**** DATA RECORDS ****

-- ==== Sys2Proof/Safety.lean ====
section
/-! DEFINITION. The terms claims are stated in: what each row asks of the machine and what it writes, read off the spec's
tables one row at a time; when an instruction is ready to run; what a completed instruction leaves; the invariant. -/

namespace Sys2Proof

/-! ### The rows of the opcode table, column by column -/

/-- The register an instruction writes (30_encoding.md rule R58, column dst). -/
inductive Dest where
  | mm (r : BitVec 3)
  | vr (r : BitVec 5)
deriving DecidableEq, Repr

/-- The column "CPUID Feature Flag" (10_state.md rule R18, 30_encoding.md rule R52). -/
def Instr.features : Instr → List Feature
  | .psrawMmRm _ _ _ | .psrawMmImm _ _ _ | .psradMmRm _ _ _ | .psradMmImm _ _ _ => [.mmx]
  | .psrawXmmRm _ _ _ | .psrawXmmImm _ _ _ | .psradXmmRm _ _ _ | .psradXmmImm _ _ _ => [.sse2]
  | .vpsrawXmmRm _ _ _ _ | .vpsrawXmmImm _ _ _ _ | .vpsradXmmRm _ _ _ _ | .vpsradXmmImm _ _ _ _ => [.avx]
  | .vpsrawYmmRm _ _ _ _ | .vpsrawYmmImm _ _ _ _ | .vpsradYmmRm _ _ _ _ | .vpsradYmmImm _ _ _ _ => [.avx2]
  | .evpsrawXmmRm _ _ _ _ _ | .evpsrawYmmRm _ _ _ _ _ => [.avx512vl, .avx512bw]
  | .evpsrawXmmImm _ _ _ _ _ | .evpsrawYmmImm _ _ _ _ _ => [.avx512vl, .avx512bw]
  | .evpsrawZmmRm _ _ _ _ _ | .evpsrawZmmImm _ _ _ _ _ => [.avx512bw]
  | .evpsradXmmRm _ _ _ _ | .evpsradYmmRm _ _ _ _ | .evpsraqXmmRm _ _ _ _ | .evpsraqYmmRm _ _ _ _ =>
    [.avx512vl, .avx512f]
  | .evpsradXmmImm _ _ _ _ | .evpsradYmmImm _ _ _ _ | .evpsraqXmmImm _ _ _ _ | .evpsraqYmmImm _ _ _ _ =>
    [.avx512vl, .avx512f]
  | .evpsradZmmRm _ _ _ _ | .evpsradZmmImm _ _ _ _ | .evpsraqZmmRm _ _ _ _ | .evpsraqZmmImm _ _ _ _ => [.avx512f]

/-- The class the operating system enables (10_state.md rule R19). -/
def Instr.osClass : Instr → OsClass
  | .psrawMmRm _ _ _ | .psrawMmImm _ _ _ | .psradMmRm _ _ _ | .psradMmImm _ _ _ => .mmx
  | .psrawXmmRm _ _ _ | .psrawXmmImm _ _ _ | .psradXmmRm _ _ _ | .psradXmmImm _ _ _ => .sse
  | .vpsrawXmmRm _ _ _ _ | .vpsrawXmmImm _ _ _ _ | .vpsradXmmRm _ _ _ _ | .vpsradXmmImm _ _ _ _ => .avx
  | .vpsrawYmmRm _ _ _ _ | .vpsrawYmmImm _ _ _ _ | .vpsradYmmRm _ _ _ _ | .vpsradYmmImm _ _ _ _ => .avx
  | .evpsrawXmmRm _ _ _ _ _ | .evpsrawYmmRm _ _ _ _ _ | .evpsrawZmmRm _ _ _ _ _ => .avx512
  | .evpsrawXmmImm _ _ _ _ _ | .evpsrawYmmImm _ _ _ _ _ | .evpsrawZmmImm _ _ _ _ _ => .avx512
  | .evpsradXmmRm _ _ _ _ | .evpsradYmmRm _ _ _ _ | .evpsradZmmRm _ _ _ _ => .avx512
  | .evpsradXmmImm _ _ _ _ | .evpsradYmmImm _ _ _ _ | .evpsradZmmImm _ _ _ _ => .avx512
  | .evpsraqXmmRm _ _ _ _ | .evpsraqYmmRm _ _ _ _ | .evpsraqZmmRm _ _ _ _ => .avx512
  | .evpsraqXmmImm _ _ _ _ | .evpsraqYmmImm _ _ _ _ | .evpsraqZmmImm _ _ _ _ => .avx512

/-- The vector length in bits (00_scope.md rule R8, `VL`). -/
def Instr.vl : Instr → Nat
  | .psrawMmRm _ _ _ | .psrawMmImm _ _ _ | .psradMmRm _ _ _ | .psradMmImm _ _ _ => 64
  | .psrawXmmRm _ _ _ | .psrawXmmImm _ _ _ | .psradXmmRm _ _ _ | .psradXmmImm _ _ _ => 128
  | .vpsrawXmmRm _ _ _ _ | .vpsrawXmmImm _ _ _ _ | .vpsradXmmRm _ _ _ _ | .vpsradXmmImm _ _ _ _ => 128
  | .vpsrawYmmRm _ _ _ _ | .vpsrawYmmImm _ _ _ _ | .vpsradYmmRm _ _ _ _ | .vpsradYmmImm _ _ _ _ => 256
  | .evpsrawXmmRm _ _ _ _ _ | .evpsrawXmmImm _ _ _ _ _ | .evpsradXmmRm _ _ _ _ | .evpsradXmmImm _ _ _ _ => 128
  | .evpsraqXmmRm _ _ _ _ | .evpsraqXmmImm _ _ _ _ => 128
  | .evpsrawYmmRm _ _ _ _ _ | .evpsrawYmmImm _ _ _ _ _ | .evpsradYmmRm _ _ _ _ | .evpsradYmmImm _ _ _ _ => 256
  | .evpsraqYmmRm _ _ _ _ | .evpsraqYmmImm _ _ _ _ => 256
  | .evpsrawZmmRm _ _ _ _ _ | .evpsrawZmmImm _ _ _ _ _ | .evpsradZmmRm _ _ _ _ | .evpsradZmmImm _ _ _ _ => 512
  | .evpsraqZmmRm _ _ _ _ | .evpsraqZmmImm _ _ _ _ => 512

/-- The writemask field of an EVEX row and the number `KL` of lanes it selects from (40_shift_core.md rules R93, R94). -/
def Instr.mask : Instr → Option (Mask × Nat)
  | .psrawMmRm _ _ _ | .psrawMmImm _ _ _ | .psradMmRm _ _ _ | .psradMmImm _ _ _ => none
  | .psrawXmmRm _ _ _ | .psrawXmmImm _ _ _ | .psradXmmRm _ _ _ | .psradXmmImm _ _ _ => none
  | .vpsrawXmmRm _ _ _ _ | .vpsrawXmmImm _ _ _ _ | .vpsradXmmRm _ _ _ _ | .vpsradXmmImm _ _ _ _ => none
  | .vpsrawYmmRm _ _ _ _ | .vpsrawYmmImm _ _ _ _ | .vpsradYmmRm _ _ _ _ | .vpsradYmmImm _ _ _ _ => none
  | .evpsrawXmmRm _ m _ _ _ | .evpsrawXmmImm _ m _ _ _ => some (m, 8)
  | .evpsrawYmmRm _ m _ _ _ | .evpsrawYmmImm _ m _ _ _ => some (m, 16)
  | .evpsrawZmmRm _ m _ _ _ | .evpsrawZmmImm _ m _ _ _ => some (m, 32)
  | .evpsradXmmRm m _ _ _ | .evpsradXmmImm m _ _ _ => some (m, 4)
  | .evpsradYmmRm m _ _ _ | .evpsradYmmImm m _ _ _ => some (m, 8)
  | .evpsradZmmRm m _ _ _ | .evpsradZmmImm m _ _ _ => some (m, 16)
  | .evpsraqXmmRm m _ _ _ | .evpsraqXmmImm m _ _ _ => some (m, 2)
  | .evpsraqYmmRm m _ _ _ | .evpsraqYmmImm m _ _ _ => some (m, 4)
  | .evpsraqZmmRm m _ _ _ | .evpsraqZmmImm m _ _ _ => some (m, 8)

/-- How many opmask bits an instruction reads: none without a writemask, else one a lane (10_state.md rule R13). -/
def Instr.maskBits (i : Instr) : Nat :=
  match i.mask with
  | none => 0
  | some (m, lanes) => if m.k = 0#3 then 0 else lanes

/-- The opmask register an instruction reads, if any: `K[0]` is never a writemask (10_state.md rule R13). -/
def Instr.maskRegs (i : Instr) : List (BitVec 3) :=
  match i.mask with
  | none => []
  | some (m, _) => if m.k = 0#3 then [] else [m.k]

/-- The register written (30_encoding.md rules R51, R58). -/
def Instr.dest : Instr → Dest
  | .psrawMmRm _ d _ | .psrawMmImm _ d _ | .psradMmRm _ d _ | .psradMmImm _ d _ => .mm d
  | .psrawXmmRm _ d _ | .psrawXmmImm _ d _ | .psradXmmRm _ d _ | .psradXmmImm _ d _ => .vr (d.setWidth 5)
  | .vpsrawXmmRm _ d _ _ | .vpsrawXmmImm _ d _ _ | .vpsradXmmRm _ d _ _ | .vpsradXmmImm _ d _ _ =>
    .vr (d.setWidth 5)
  | .vpsrawYmmRm _ d _ _ | .vpsrawYmmImm _ d _ _ | .vpsradYmmRm _ d _ _ | .vpsradYmmImm _ d _ _ =>
    .vr (d.setWidth 5)
  | .evpsrawXmmRm _ _ d _ _ | .evpsrawYmmRm _ _ d _ _ | .evpsrawZmmRm _ _ d _ _ => .vr d
  | .evpsrawXmmImm _ _ d _ _ | .evpsrawYmmImm _ _ d _ _ | .evpsrawZmmImm _ _ d _ _ => .vr d
  | .evpsradXmmRm _ d _ _ | .evpsradYmmRm _ d _ _ | .evpsradZmmRm _ d _ _ => .vr d
  | .evpsradXmmImm _ d _ _ | .evpsradYmmImm _ d _ _ | .evpsradZmmImm _ d _ _ => .vr d
  | .evpsraqXmmRm _ d _ _ | .evpsraqYmmRm _ d _ _ | .evpsraqZmmRm _ d _ _ => .vr d
  | .evpsraqXmmImm _ d _ _ | .evpsraqYmmImm _ d _ _ | .evpsraqZmmImm _ d _ _ => .vr d

/-- The register of an r/m operand, in the file of 32 vector registers. -/
def RegMem.numbers {n : Nat} : RegMem n → List (BitVec 5)
  | .reg r => [r.setWidth 5]
  | .mem _ => []

def Source.numbers : Source → List (BitVec 5)
  | .reg r => [r]
  | .mem _ | .bcst _ => []

/-- The register of an r/m operand, in the file of 8 MMX registers. -/
def RegMem.mmNumbers : RegMem 3 → List (BitVec 3)
  | .reg r => [r]
  | .mem _ => []

/-- Every MMX register an instruction names (30_encoding.md rule R58): rows 1, 3, 5, 7 alone name any. -/
def Instr.mmRegs : Instr → List (BitVec 3)
  | .psrawMmRm _ d c | .psradMmRm _ d c => d :: c.mmNumbers
  | .psrawMmImm _ d _ | .psradMmImm _ d _ => [d]
  | _ => []

/-- Every vector register an instruction names (30_encoding.md rule R58). -/
def Instr.vectorRegs : Instr → List (BitVec 5)
  | .psrawMmRm _ _ _ | .psrawMmImm _ _ _ | .psradMmRm _ _ _ | .psradMmImm _ _ _ => []
  | .psrawXmmRm _ d c | .psradXmmRm _ d c => d.setWidth 5 :: c.numbers
  | .psrawXmmImm _ d _ | .psradXmmImm _ d _ => [d.setWidth 5]
  | .vpsrawXmmRm _ d a c | .vpsradXmmRm _ d a c | .vpsrawYmmRm _ d a c | .vpsradYmmRm _ d a c =>
    d.setWidth 5 :: a.setWidth 5 :: c.numbers
  | .vpsrawXmmImm _ d a _ | .vpsradXmmImm _ d a _ | .vpsrawYmmImm _ d a _ | .vpsradYmmImm _ d a _ =>
    [d.setWidth 5, a.setWidth 5]
  | .evpsrawXmmRm _ _ d a c | .evpsrawYmmRm _ _ d a c | .evpsrawZmmRm _ _ d a c => d :: a :: c.numbers
  | .evpsrawXmmImm _ _ d a _ | .evpsrawYmmImm _ _ d a _ | .evpsrawZmmImm _ _ d a _ => d :: a.numbers
  | .evpsradXmmRm _ d a c | .evpsradYmmRm _ d a c | .evpsradZmmRm _ d a c => d :: a :: c.numbers
  | .evpsradXmmImm _ d a _ | .evpsradYmmImm _ d a _ | .evpsradZmmImm _ d a _ => d :: a.numbers
  | .evpsraqXmmRm _ d a c | .evpsraqYmmRm _ d a c | .evpsraqZmmRm _ d a c => d :: a :: c.numbers
  | .evpsraqXmmImm _ d a _ | .evpsraqYmmImm _ d a _ | .evpsraqZmmImm _ d a _ => d :: a.numbers

/-- A memory operand as a row uses it (20_memory.md rule R33): the operand, the bytes loaded, the disp8 scale of
30_encoding.md rule R63. -/
structure Access where
  mem : Mem
  bytes : Nat
  scale : Nat
deriving DecidableEq, Repr

def RegMem.access {n : Nat} (bytes scale : Nat) : RegMem n → Option Access
  | .reg _ => none
  | .mem m => some ⟨m, bytes, scale⟩

/-- A tuple Full operand: the whole vector, or one element. -/
def Source.access (bytes element : Nat) : Source → Option Access
  | .reg _ => none
  | .mem m => some ⟨m, bytes, bytes⟩
  | .bcst m => some ⟨m, element, element⟩

/-- The memory operand of an instruction, if it has one (20_memory.md rule R33). -/
def Instr.access : Instr → Option Access
  | .psrawMmRm _ _ c | .psradMmRm _ _ c => c.access 8 1
  | .psrawXmmRm _ _ c | .psradXmmRm _ _ c => c.access 16 1
  | .psrawMmImm _ _ _ | .psradMmImm _ _ _ | .psrawXmmImm _ _ _ | .psradXmmImm _ _ _ => none
  | .vpsrawXmmRm _ _ _ c | .vpsradXmmRm _ _ _ c | .vpsrawYmmRm _ _ _ c | .vpsradYmmRm _ _ _ c => c.access 16 1
  | .vpsrawXmmImm _ _ _ _ | .vpsradXmmImm _ _ _ _ | .vpsrawYmmImm _ _ _ _ | .vpsradYmmImm _ _ _ _ => none
  | .evpsrawXmmRm _ _ _ _ c | .evpsrawYmmRm _ _ _ _ c | .evpsrawZmmRm _ _ _ _ c => c.access 16 16
  | .evpsrawXmmImm _ _ _ a _ => a.access 16 16
  | .evpsrawYmmImm _ _ _ a _ => a.access 32 32
  | .evpsrawZmmImm _ _ _ a _ => a.access 64 64
  | .evpsradXmmRm _ _ _ c | .evpsradYmmRm _ _ _ c | .evpsradZmmRm _ _ _ c => c.access 16 16
  | .evpsradXmmImm _ _ a _ => a.access 16 4
  | .evpsradYmmImm _ _ a _ => a.access 32 4
  | .evpsradZmmImm _ _ a _ => a.access 64 4
  | .evpsraqXmmRm _ _ _ c | .evpsraqYmmRm _ _ _ c | .evpsraqZmmRm _ _ _ c => c.access 16 16
  | .evpsraqXmmImm _ _ a _ => a.access 16 8
  | .evpsraqYmmImm _ _ a _ => a.access 32 8
  | .evpsraqZmmImm _ _ a _ => a.access 64 8

/-- The rows whose 16-byte memory count must be aligned: rows 2 and 6 (20_memory.md rule R36). -/
def Instr.alignedRow : Instr → Bool
  | .psrawXmmRm _ _ _ | .psradXmmRm _ _ _ => true
  | _ => false

/-- The rows of tuple type Full, the only ones a masked-off lane may exempt: 26 to 28, 32 to 34 (20_memory.md rule R47). -/
def Instr.fullRow : Instr → Bool
  | .evpsradXmmImm _ _ _ _ | .evpsradYmmImm _ _ _ _ | .evpsradZmmImm _ _ _ _ => true
  | .evpsraqXmmImm _ _ _ _ | .evpsraqYmmImm _ _ _ _ | .evpsraqZmmImm _ _ _ _ => true
  | _ => false

/-- The instructions encoded without VEX or EVEX (00_scope.md section 6). -/
def Instr.isLegacy (i : Instr) : Bool := i.osClass == .mmx || i.osClass == .sse

end Sys2Proof

namespace Sys2Proof.Machine

/-! ### Ready to run -/

/-- A cause of #UD once the row is known (60_exceptions.md rule R152 causes 1 and 2; 30_encoding.md rule R61). -/
def Undefined (p : Params) (i : Instr) : Prop :=
  (∃ f ∈ i.features, p.feat.has f = false) ∨ p.os.enabled i.osClass = false ∨ ∃ r ∈ i.vectorRegs, p.nvr ≤ r.toNat

/-- The registers an instruction works on are there and wide enough (10_state.md rules R10, R12, R13; 43_evex_vpsraw.md): its
vector within MAXVL, its lanes within KW, its MMX registers below NMM, its writemask below NK. -/
structure ViewsPresent (p : Params) (i : Instr) : Prop where
  width : i.vl ≤ p.maxvl.bits
  maskWidth : i.maskBits ≤ p.kw.bits
  mm : ∀ r ∈ i.mmRegs, r.toNat < p.nmm
  mask : ∀ r ∈ i.maskRegs, r.toNat < p.nk

/-- The enable checks pass and the registers are as wide as the row works on (60_exceptions.md rules R152, R153). -/
structure Ready (s : State) (i : Instr) : Prop where
  mode : s.params.mode = .mode64
  defined : ¬ Undefined s.params i
  notSwitched : s.params.tsSet = false
  noX87 : i.osClass = .mmx → s.params.x87Pending = false
  views : ViewsPresent s.params i

/-- The address of an instruction's memory operand. -/
def operandAddress (s : State) (i : Instr) (a : Access) : Addr := s.ea (encode i).length a.scale a.mem

/-! ### What a completed instruction leaves -/

/-- Everything but one vector register and the program counter is as before, every byte of memory included. -/
structure OnlyVr (d : BitVec 5) (s t : State) : Prop where
  vr : ∀ r, r ≠ d → t.readVr r = s.readVr r
  mm : ∀ r, t.readMm r = s.readMm r
  k : ∀ r, t.readK r = s.readK r
  gpr : ∀ r, t.readGpr r = s.readGpr r
  rflags : t.rflags = s.rflags
  mxcsr : t.mxcsr = s.mxcsr
  params : t.params = s.params
  mem : ∀ a, t.byteAt a = s.byteAt a

/-- Everything but one MMX register and the program counter is as before, every byte of memory included. -/
structure OnlyMm (d : BitVec 3) (s t : State) : Prop where
  mm : ∀ r, r ≠ d → t.readMm r = s.readMm r
  vr : ∀ r, t.readVr r = s.readVr r
  k : ∀ r, t.readK r = s.readK r
  gpr : ∀ r, t.readGpr r = s.readGpr r
  rflags : t.rflags = s.rflags
  mxcsr : t.mxcsr = s.mxcsr
  params : t.params = s.params
  mem : ∀ a, t.byteAt a = s.byteAt a

/-- The effect on an MMX destination: lane `j` of `n` bits is `value j`, `rip` moves past the instruction, nothing else
changes. -/
structure MmEffect (n : Nat) (d : BitVec 3) (value : Nat → BitVec n) (i : Instr) (s t : State) : Prop where
  lanes : ∀ j, j < 64 / n → lane n (t.readMm d) j = value j
  rip : t.rip = s.rip + BitVec.ofNat 64 (encode i).length
  frame : OnlyMm d s t

/-- The effect on a vector destination: lane `j` of the low `vl` bits is `value j`, bit `k` from `vl` up is `upper k`, `rip`
moves past the instruction, nothing else changes. -/
structure VrEffect (n vl : Nat) (d : BitVec 5) (value : Nat → BitVec n) (upper : Nat → Bool) (i : Instr) (s t : State) :
    Prop where
  lanes : ∀ j, j < vl / n → lane n (t.view vl d) j = value j
  upper : ∀ k, vl ≤ k → k < 512 → (t.readVr d).getLsbD k = upper k
  rip : t.rip = s.rip + BitVec.ofNat 64 (encode i).length
  frame : OnlyVr d s t

/-- The bits a legacy 128-bit row keeps (10_state.md rule R11). -/
def kept (s : State) (d : BitVec 5) (k : Nat) : Bool := (s.readVr d).getLsbD k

****

THE PROBLEM —
Retype, in the same exact form, the lines of the material above from the line holding "def Instr.vl : Instr → Nat" through the line holding "m _ _ _ | .evpsraqYmmImm".

RESULT OF THIS EXERCISE —
def Instr.vl : Instr → Nat
  | .psrawMmRm _ _ _ | .psrawMmImm _ _ _ | .psradMmRm _ _ _ | .psradMmImm _ _ _ => 64
  | .psrawXmmRm _ _ _ | .psrawXmmImm _ _ _ | .psradXmmRm _ _ _ | .psradXmmImm _ _ _ => 128
  | .vpsrawXmmRm _ _ _ _ | .vpsrawXmmImm _ _ _ _ | .vpsradXmmRm _ _ _ _ | .vpsradXmmImm _ _ _ _ => 128
  | .vpsrawYmmRm _ _ _ _ | .vpsrawYmmImm _ _ _ _ | .vpsradYmmRm _ _ _ _ | .vpsradYmmImm _ _ _ _ => 256
  | .evpsrawXmmRm _ _ _ _ _ | .evpsrawXmmImm _ _ _ _ _ | .evpsradXmmRm _ _ _ _ | .evpsradXmmImm _ _ _ _ => 128
  | .evpsraqXmmRm _ _ _ _ | .evpsraqXmmImm _ _ _ _ => 128
  | .evpsrawYmmRm _ _ _ _ _ | .evpsrawYmmImm _ _ _ _ _ | .evpsradYmmRm _ _ _ _ | .evpsradYmmImm _ _ _ _ => 256
  | .evpsraqYmmRm _ _ _ _ | .evpsraqYmmImm _ _ _ _ => 256
  | .evpsrawZmmRm _ _ _ _ _ | .evpsrawZmmImm _ _ _ _ _ | .evpsradZmmRm _ _ _ _ | .evpsradZmmImm _ _ _ _ => 512
  | .evpsraqZmmRm _ _ _ _ | .evpsraqZmmImm _ _ _ _ => 512

/-- The writemask field of an EVEX row and the number `KL` of lanes it selects from (40_shift_core.md rules R93, R94). -/
def Instr.mask : Instr → Option (Mask × Nat)
  | .psrawMmRm _ _ _ | .psrawMmImm _ _ _ | .psradMmRm _ _ _ | .psradMmImm _ _ _ => none
  | .psrawXmmRm _ _ _ | .psrawXmmImm _ _ _ | .psradXmmRm _ _ _ | .psradXmmImm _ _ _ => none
  | .vpsrawXmmRm _ _ _ _ | .vpsrawXmmImm _ _ _ _ | .vpsradXmmRm _ _ _ _ | .vpsradXmmImm _ _ _ _ => none
  | .vpsrawYmmRm _ _ _ _ | .vpsrawYmmImm _ _ _ _ | .vpsradYmmRm _ _ _ _ | .vpsradYmmImm _ _ _ _ => none
  | .evpsrawXmmRm _ m _ _ _ | .evpsrawXmmImm _ m _ _ _ => some (m, 8)
  | .evpsrawYmmRm _ m _ _ _ | .evpsrawYmmImm _ m _ _ _ => some (m, 16)
  | .evpsrawZmmRm _ m _ _ _ | .evpsrawZmmImm _ m _ _ _ => some (m, 32)
  | .evpsradXmmRm m _ _ _ | .evpsradXmmImm m _ _ _ => some (m, 4)
  | .evpsradYmmRm m _ _ _ | .evpsradYmmImm m _ _ _ => some (m, 8)
  | .evpsradZmmRm m _ _ _ | .evpsradZmmImm m _ _ _ => some (m, 16)
  | .evpsraqXmmRm m _ _ _ | .evpsraqXmmImm m _ _ _ => some (m, 2)
  | .evpsraqYmmRm m _ _ _ | .evpsraqYmmImm m _ _ _ => some (m, 4)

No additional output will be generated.